Писатели — а в особенности сочинители вроде меня — рассказывают о людях. Что довольно-таки иронично, ведь о них мы ничегошеньки не знаем.
Задумайтесь. Зачем кому-то становиться писателем? От любви к роду человеческому? Ясно дело, что нет. Стали бы мы иначе искать работу, с которой можно круглыми сутками и днями напролет сидеть в тесном подвале, где единственную компанию нам могут составить карандаш с бумагой и наши воображаемые друзья?
Писатели ненавидят людей. Если вам хоть раз доводилось встречать одного из них, вы прекрасно знаете, что это зачастую неуклюжие и безалаберные личности, которые живут под лестницами, шипят на прохожих и не моются по несколько недель. И это я вам еще описал самых общительных.
Я запрокинул голову и оглядел стенки нашей ямы.
Бастилия сидела на полу и явно пыталась изображать из себя терпеливого человека. Надо сказать, что примерно с тем же успехом арбуз мог притвориться мячиком для гольфа. (Выглядел бы он, конечно, поопрятнее, зато удовольствия было бы вдвое меньше.)
— Ну же, Бастилия, — сказал я, взглянув на свою Кристин. — Я знаю, что ты расстроена не меньше меня. Есть мысли? Может, у меня бы получилось как-нибудь сломать эти стены? Сделать уклон, по которому мы выберемся наверх?
— Если стена рухнет, нас может накрыть землей и камнями, — отрезала она.
Что ж, справедливое замечание.
— Что если мы попытаемся забраться наверх, не пользуясь Талантом?
— Стены скользкие и гладкие, Смедри, — рявкнула она. — По такой даже Кристин не залезет.

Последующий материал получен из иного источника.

-- ==== Sys2Proof/Machine/Compose.lean ====
section
/-! DEFINITION. Composition of row-lines (R93–R98), the steps of Table 4.1 up to the ring (R113–R133), data errors
(R108–R110), and the installation of nozzle-map generations (R127). -/

namespace Sys2Proof.Machine

/-! ### Codes of a row-line: 3 bits per nozzle of the row -/

/-- Code of nozzle `j`. -/
def codeAt (w j : Nat) : Nat := fld w (3 * j) 3
def codePut (w j d : Nat) : Nat := setFld w (3 * j) 3 d
/-- Codes of a row, from a function of the nozzle, on the active nozzles of a plane-map entry. -/
def codesOf (e : Nat) (f : Nat → Nat) : Nat := (activeNozzles e).foldl (fun w j => codePut w j (f j)) 0
/-- Number of non-zero codes of a row of `q` nozzles. -/
def dropsOf (w q : Nat) : Nat := ((List.range q).filter fun j => codeAt w j ≠ 0).length

/-- Ring depth of R95. -/
def Head.ringDepth (h : Head) : Nat :=
  let bytes := ((List.range 4).map fun r => (ceilDiv (3 * h.nozzles r) 8 + 63) / 64 * 64).foldl (· + ·) 0
  min 64 (98304 / bytes)

/-! ### Step 1: plane codes (R93, R94, R108) -/

/-- What reading the data of a row-line gives: the plane codes by column, or the first error. -/
inductive Composed where
  | codes (f : SMap Nat)
  | parity (ch q n w : Nat)
  | badTile (handle : Nat)
  | missing
  deriving DecidableEq, Repr

/-- Words of a plane-line in the bursts that some of the columns touch. -/
def wordsRead (cols : List Nat) (width : Nat) : List Nat :=
  (List.range (lineBytes width / 8)).filter fun w => cols.any fun c => c < width && c / 168 == w / 8

/-- The word of a stream plane-line. -/
def StreamLine.word (l : StreamLine) (w : Nat) : Nat :=
  match l.parts.find? fun p => p.1 ≤ 8 * w && 8 * w + 8 ≤ p.1 + p.2.length with
  | some p => ofBytes ((p.2.drop (8 * w - p.1)).take 8)
  | none => 0

/-- Codes read from words; the lowest word that fails parity is reported. -/
def readWords (cols : List Nat) (width : Nat) (word : Nat → Nat) : Sum Nat (SMap Nat) :=
  match (wordsRead cols width).find? fun w => popBits 64 (word w) % 2 = 1 with
  | some w => .inl w
  | none => .inr (cols.foldl (fun m c => if c < width then sset 0 m c (fld (word (c / 21)) (3 * (c % 21)) 3) else m) [])

/-- Template codes of a plane-line under the columns. -/
def State.readTemplate (s : State) (it : Item) (plane n : Nat) (cols : List Nat) : Composed :=
  match s.template? it.template with
  | none => .codes []
  | some a =>
    if bitOf (tplMask a.hdr) plane then
      let q := rankOf (tplMask a.hdr) plane
      match readWords cols (tplWidth a.hdr) (fun w => let p := tplAddr a q n (8 * w); s.chanWord p.1 p.2) with
      | .inl w => .parity (n / 16 % 2) q n w
      | .inr m => .codes m
    else .codes []
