-- ==== Sys2Proof/Machine/Runs.lean ====
section
/-! DEFINITION. Runs of self-calibration as other families see them (R303, R304, R313, R315–R318): runs that are due, request
slots that wait for them, the end of a run on a lane. -/

namespace Sys2Proof.Machine

def State.updLane (s : State) (l : Fin 16) (f : LaneCal → LaneCal) : State := { s with lanes := vupd s.lanes l f }

/-- Requests of a kind and target that wait or run take a result. -/
def State.markReqs (s : State) (kind target : Nat) (result : Nat) : State :=
  { s with reqs := s.reqs.map fun q =>
      if q.kind = kind ∧ q.target = target ∧ (q.result = 1 ∨ q.result = 2) then { q with result } else q }

/-- A run of the target is due. -/
def State.isDue (s : State) (kind target : Nat) : Bool := s.due.any fun d => d.kind == kind && d.target == target

/-- A run of a target is due; one that is due already takes it in (R303). -/
def State.addDue (s : State) (kind target : Nat) (write : Option Nat) (auto : Bool) : State :=
  if s.isDue kind target then
    { s with due := s.due.map fun d =>
        if d.kind = kind ∧ d.target = target then { d with auto := d.auto || auto } else d }
  else { s with due := s.due ++ [{ kind, target, write, auto }] }

/-- A due run has started, or is no more due. -/
def State.dropDue (s : State) (kind target : Nat) : State :=
  { s with due := s.due.filter fun d => !(d.kind == kind && d.target == target) }

/-- A run is no more due of its own accord: its automatic calibration is disabled. -/
def State.unAuto (s : State) (kind target : Nat) : State :=
  { s with due := s.due.map fun d => if d.kind = kind ∧ d.target = target then { d with auto := false } else d }

/-- A due run that no request, temperature or write asks for any more is not made. -/
def State.pruneDue (s : State) (kind target : Nat) : State :=
  if s.reqs.any fun q => q.kind == kind && q.target == target && q.result == 1 then s
  else { s with due := s.due.filter fun d => !(d.kind == kind && d.target == target && !d.auto && d.write.isNone) }

/-- TARGET of a lane (Table 11.4). -/
def laneTarget (l : Fin 16) (lane : Nat) : Nat := 16 * l.val + lane

/-- The lane of the run in progress: 0 D0, 1 D1, 2 DS, 3 U0, 4 US. -/
def LaneCal.lane (x : LaneCal) : Nat := x.run - 1

/-- A lane run ends with a result (Table 11.7). -/
def State.endLane (s : State) (l : Fin 16) (result : Nat) : State :=
  let x := s.lanes[l]
  let held := s.ports[l].fec && s.freeSilent l
  let s := if held then s.idleFree l else s
  let s := (s.updLane l fun y =>
    { y with run := 0, step := 0, verdict := 3, write := none, byHost := false, result, lockOnce := [], lockTwice := [],
             runs := y.runs + 1, rejects := y.rejects + b2n (result == 4) }).markReqs 2
    (laneTarget l x.lane) result
  if held then s.openFree l else s

/-- A lane run in progress is abandoned at once, old values kept. -/
def State.abandonLane (s : State) (l : Fin 16) : State := if s.lanes[l].run = 0 then s else s.endLane l 6

/-- A data lane fails while DS carries the logical lane of the lane under calibration (R312): the calibration is abandoned, its
logical lane moves back as at the end of any run. -/
def State.disturbRun (s : State) (l : Fin 16) (logical : Nat) : State :=
  let x := s.lanes[l]
  if (x.run = 1 ∨ x.run = 2) ∧ x.lane ≠ logical ∧ s.ports[l].physical x.lane = 2 then s.updLane l fun y => { y with verdict := 6, write := none }
  else s

/-- The adaptation of a port's receivers at its bring-up counts as a successful run of both receive lanes (R313); what it finds
is free. -/
def State.adapted (s : State) (l : Fin 16) : State :=
  let n := s.free
  let i := 0x6200 + 16 * l.val
  let s := { (s.oput i 0x04 (Config.adaptedSetting n % 1024)).oput i 0x05 (Config.adaptedSetting (n + 1) % 1024) with
             free := n + 2 }
  let temp := s.power.dieTemp
  s.updLane l fun x =>
    { x with result := 3, runs := x.runs + 2,
             eyes := Vector.ofFn fun (k : Fin 2) => Config.adaptedEye (n + k.val) % 65,
             refTemps := (x.refTemps.set 3 (some temp)).set 4 (some temp) }

end Sys2Proof.Machine
end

— Но если мы сделаем сцепку, упремся спиной друг в друга, а ногами в стены…
— Для этого дыра чересчур широкая.
Я замолчал.
— В чем дело? — спросила она. — Других гениальных идей нет? Как насчет подпрыгнуть? Пару раз попробовать точно не помешает. — Она отвернулась от меня, чтобы взглянуть на стену нашей ямы, и тяжело вздохнула.
Я нахмурился.
— Бастилия, это на тебя не похоже.
— О? — возразила она. — А откуда тебе знать, что «на меня» похоже, а что нет? Мы знакомы сколько, пару месяцев? И за это время мы провели вместе три или четыре дня?
— Да, но… в общем, я к тому, что…
— Все кончено, Смедри, — добавила она. — Мы проиграли. Каз уже, наверное, добрался до центра библиотеки и отдал Линзы. Скорее всего, Килиман просто возьмет его в плен, а мою маму бросит умирать.
— Может, мы еще сможем выбраться. И прийти им на помощь.
Но Бастилия как будто не слушала. Она просто сидела, сложив руки на коленях и пялилась в стену.
— Все-таки они правы на мой счет, — прошептала она. — Я не заслужила рыцарский титул.
— Что? — спросил я, опускаясь рядом с ней на корточки. — Бастилия, это же чушь.
— Я участвовала всего в двух настоящих операциях. Эта — вторая, а первой было проникновение в библиотеку в твоем родном городе. Оба раза я угодила в ловушку и ничего не смогла сделать. От меня никакого толка.
— Мы все попали в ловушку, — возразил я. — И твоя мать справилась не сильно-то лучше.
Она снова покачала головой, оставив мои слова без внимания.
— Никакого толка. Тебе пришлось вызволять меня из тех веревок, потом — вытаскивать из дегтя. И это даже не считая того раза, когда ты не дал мне вывалиться через дыру в стене Драгонавта.
— Ты тоже меня спасала, — заметил я. — Помнишь монеты? Если бы не ты, я бы сейчас носился с пылающими глазницами и навязывал людям нелегальные книжки не хуже наркодилера в поисках очередной жертвы.
(Эй, ребятишки? Хотите попробовать Диккенса? Чуваки, это полный улет. Ну давайте. Первые главы «Тяжелых времен» бесплатно. Я же знаю, что все равно потом вернетесь за «Повестью о двух городах».)
— Это другое, — возразила Бастилия.
— Вовсе нет. Послушай, ты не просто меня спасла — без тебя я бы понятия не имел, что делает половина всех этих Линз.
Она подняла голову и посмотрела на меня, нахмурив бровь.
— Ну вот, опять ты за свое.
— В смысле?
— Подбадриваешь меня. Как подбадривал Австралию и всех остальных за время путешествия. Что ты за человек, Смедри? Ты не хочешь принимать решения за других, но все равно готов нас поддерживать?
Я замолчал. Как это вообще произошло? Разговор ведь был о ней, а потом она просто взяла и швырнула его мне прямо в лицо. (Я на собственном опыте убедился в том, что швыряться чем-нибудь в лицо — словами, разговорами, ножами — одна из Бастилиных фишек.)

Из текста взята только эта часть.